Don Francesco spiega che lui accompagna spiritualmente molti omosessuali: «Li seguo, li confesso, li consiglio come deve fare un buon pastore. Un conto è l’orientamento sessuale, un’altra cosa è ostentare, andare a convivere, fare tutto pubblicamente contro il magistero della Chiesa. In questo caso, c’è il ruolo di educatore che è molto complicato».
La vicenda, si capisce, è solo agli inizi. Il vescovo di Gorizia non è ancora intervenuto ufficialmente e per ora non ha intenzione di farlo. «Sulle unioni civili», spiega il responsabile dell’ufficio stampa della Curia Mauro Ungaro, «la posizione della Chiesa è chiarissima: siamo contrari.
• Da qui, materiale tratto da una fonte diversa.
-- ==== Sys2Proof/Machine/SegmentEncode.lean ====
section
/-! DEFINITION. The data segment encoder (`44_segment_encode.md`): the count and its check, the three packers over the
working bit stream, and the meaning of `SEGENC`. -/

namespace Sys2Proof.Machine

/-- `count(text, mode)`: bytes in Byte mode, characters otherwise (R112, D7). -/
def charCount (t : Text) : Mode → Nat
  | .numeric => t.length
  | .alphanumeric => t.length
  | .byte => (textBytes t).length
  | .kanji => t.length

/-- The value of one character of a digit group, by position (R59). -/
def digitAt (t : Text) (p : Nat) : Nat :=
  digitValue (t.getD p '0')

/-- The alphabet index of the character at a position (R58). -/
def alnumAt (t : Text) (p : Nat) : Nat :=
  alnumValue (t.getD p '0')

/-- One group of three digits: its 10-bit value, then the next group (R113). -/
def Work.packTriplet (t : Text) (wk : Work) : Work :=
  { wk with
    bs := appendBits wk.bs (100 * digitAt t wk.group + 10 * digitAt t (wk.group + 1) + digitAt t (wk.group + 2)) 10
    group := wk.group + 3 }

/-- `pack_numeric` (R113): `while n - p >= 3` runs `n div 3` times, then the short last group, two digits in 7 bits
or one in 4. -/
def Work.packNumeric (t : Text) (wk : Work) : Work :=
  let tr := (Work.packTriplet t)^[t.length / 3] { wk with bs := [], group := 0 }
  if t.length - tr.group = 2 then
    { tr with bs := appendBits tr.bs (10 * digitAt t tr.group + digitAt t (tr.group + 1)) 7 }
  else if t.length - tr.group = 1 then { tr with bs := appendBits tr.bs (digitAt t tr.group) 4 }
  else tr

/-- One group of two characters: its 11-bit value, then the next group (R114). -/
def Work.packPair (t : Text) (wk : Work) : Work :=
  { wk with
    bs := appendBits wk.bs (alnumRadix * alnumAt t wk.group + alnumAt t (wk.group + 1)) 11
    group := wk.group + 2 }

/-- `pack_alnum` (R114): `while n - p >= 2` runs `n div 2` times, then a single last character in 6 bits. -/
def Work.packAlnum (t : Text) (wk : Work) : Work :=
  let pr := (Work.packPair t)^[t.length / 2] { wk with bs := [], group := 0 }
  if t.length - pr.group = 1 then { pr with bs := appendBits pr.bs (alnumAt t pr.group) 6 }
  else pr

/-- One byte in its own 8-bit field, then the next (R115). -/
def Work.packOctet (d : ByteSeq) (wk : Work) : Work :=
  { wk with
    bs := appendBits wk.bs (d.getD wk.group 0#8).toNat 8
    group := wk.group + 1 }

/-- `pack_bytes` (R115). -/
def Work.packBytes (d : ByteSeq) (wk : Work) : Work :=
  (Work.packOctet d)^[d.length] { wk with bs := [], group := 0 }

/-- The check "over the whole text" before a packer runs: the position of the first character outside the mode's
alphabet is an error (R117). -/
def checkFits (fits : CodePoint → Bool) (t : Text) : Except Cause Unit :=
  match t.findIdx? (fun c => !fits c) with
  | some p => .error (.misfitCharacter p)
  | none => .ok ()

/-- The data stage of `encode_segment`, the dispatch on the mode (R110): `Unsupported` for Kanji (R116), or
`InvalidInput` for a misfit character (R117), or the packed bits in `BS`. -/
def Work.packData (t : Text) (m : Mode) (wk : Work) : Except Cause Work :=
  match m with
  | .numeric =>
    match checkFits isDigit t with
    | .error c => .error c
    | .ok _ => .ok (wk.packNumeric t)
  | .alphanumeric =>
    match checkFits isAlnum t with
    | .error c => .error c
    | .ok _ => .ok (wk.packAlnum t)
  | .byte => .ok (wk.packBytes (textBytes t))
  | .kanji => .error .kanjiMode

/-- `encode_segment(text, mode, level)` (R110): the count check first (R112, R118), then the data stage. `level` is
"carried and not used" (R111). -/
def encodeSegment (t : Text) (m : Mode) (_level : ECLevel) (wk : Work) : Except Cause Segment :=
  let n := charCount t m
  if 2 ^ countBits m ≤ n then .error (.countTooLarge n)
  else
    match wk.packData t m with
    | .error c => .error c
    | .ok packed =>
      .ok { mode := m
            mi := appendBits [] (modeInd m).toNat modeIndBits
            cci := appendBits [] n (countBits m)
            data := packed.bs }

/-- `SEGENC` on the working state. -/
def segencResult (t : Text) (m : Mode) (level : ECLevel) (wk : Work) : Except Cause Result :=
  match encodeSegment t m level wk with
  | .error c => .error c
  | .ok g => .ok (.segment g)

/-- `SEGENC text, mode, level -> seg` (R110). -/
def execSegenc (m : Mode) (level : ECLevel) (s : State) : Host.Outcome State Fault Refusal :=
  match s.operand with
  | .text t => .next (s.respond (segencResult t m level s.work))
  | _ => .refused (.wrongOperand .text)

end Sys2Proof.Machine
end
Su questo caso in particolare non siamo intervenuti perché riguarda un educatore dell’Agesci e deve essere l’Agesci a intervenire in prima battuta, anche previa verifica interna. Come diocesi non abbiamo voluto alimentare polemiche che rischiano di essere irrispettose nei confronti delle persone coinvolte. Credo che molto presto ci sarà un confronto tra mons. Redaelli e i vertici nazionali dell’Agesci tramite l’assistente diocesano degli scout».
Silenzio anche da parte degli scout di Staranzano mentre l’Agesci nazionale ha diramato una nota nella quale «ribadisce la propria fiducia nella comunità capi del Gruppo di Staranzano, in provincia di Gorizia». L’Associazione, si legge, «sottolinea che il discernimento e la decisione in merito alle questioni educative sono in capo alla comunità educante che, sostenuta dalla Chiesa locale, confrontandosi con il Vescovo, saprà valutare ciò che deve essere fatto per il bene dei ragazzi che sono loro affidati avendo come riferimento il Patto Associativo e il Magistero della Chiesa, nel rispetto di tutte le persone coinvolte».